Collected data
# # # # # # #

-- ==== Sys2Proof/Fields.lean ====
section
/-! DEFINITION. The fields the host writes: the fields of a command word (30_encoding.md R71) and of a register
transaction (R70), with the names of their values (R73, R74). -/

namespace Sys2Proof

/-- The fields of a command word, format C (30_encoding.md R71), as bits. -/
structure CommandFields where
  op    : BitVec 4
  ksrc  : BitVec 2
  order : BitVec 1
  rsv   : BitVec 25
deriving DecidableEq, Repr

/-- Where sub-keys come from: the named values of KSRC (30_encoding.md R73). -/
inductive KeySource where
  | raw
  | flat
  | paired
deriving DecidableEq, Repr

/-- The loop order of a buffer command: the values of ORDER (30_encoding.md R74). -/
inductive LoopOrder where
  | blockMajor
  | roundMajor
deriving DecidableEq, Repr

/-- The direction of a transform (42_loop_strategy.md, section 2). -/
inductive Direction where
  | encrypt
  | decrypt
deriving DecidableEq, Repr

/-- The direction of a register access (30_encoding.md R70). -/
inductive AccessDir where
  | rd
  | wr
deriving DecidableEq, Repr

/-- A host register access, format H (30_encoding.md R70). `wdata` means nothing for a read. -/
structure Transaction where
  dir    : AccessDir
  offset : BitVec 12
  size   : Nat
  wdata  : Word
deriving DecidableEq, Repr

/-- The causes for which a command word is illegal (60_exceptions.md R202). The engine reports one code, ILLEGAL,
for all of them; the names are the model's (log entry 9). -/
inductive DecodeError where
  /-- RSV, bits 31:7, is not zero. -/
  | reservedBits
  /-- OP is not one of 1..6. -/
  | badOp
  /-- KSRC is 3. -/
  | badKeySource
  /-- EXPF or EXPP with KSRC or ORDER not 0. -/
  | qualifiedExpand
  /-- ENCB or DECB with ORDER not 0. -/
  | orderedBlock
  /-- The text handed to the byte decoder is not the four bytes of one word (R70: an access of 4 bytes). -/
  | wrongLength
deriving DecidableEq, Repr

end Sys2Proof
end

# # # # # # #

◆ **TRY IT**
Each line in the data that holds the string "values" must be returned.

◆ **REPLY TO THE TASK**
transaction (R70), with the names of their values (R73, R74). -/
/-- Where sub-keys come from: the named values of KSRC (30_encoding.md R73). -/
/-- The loop order of a buffer command: the values of ORDER (30_encoding.md R74). -/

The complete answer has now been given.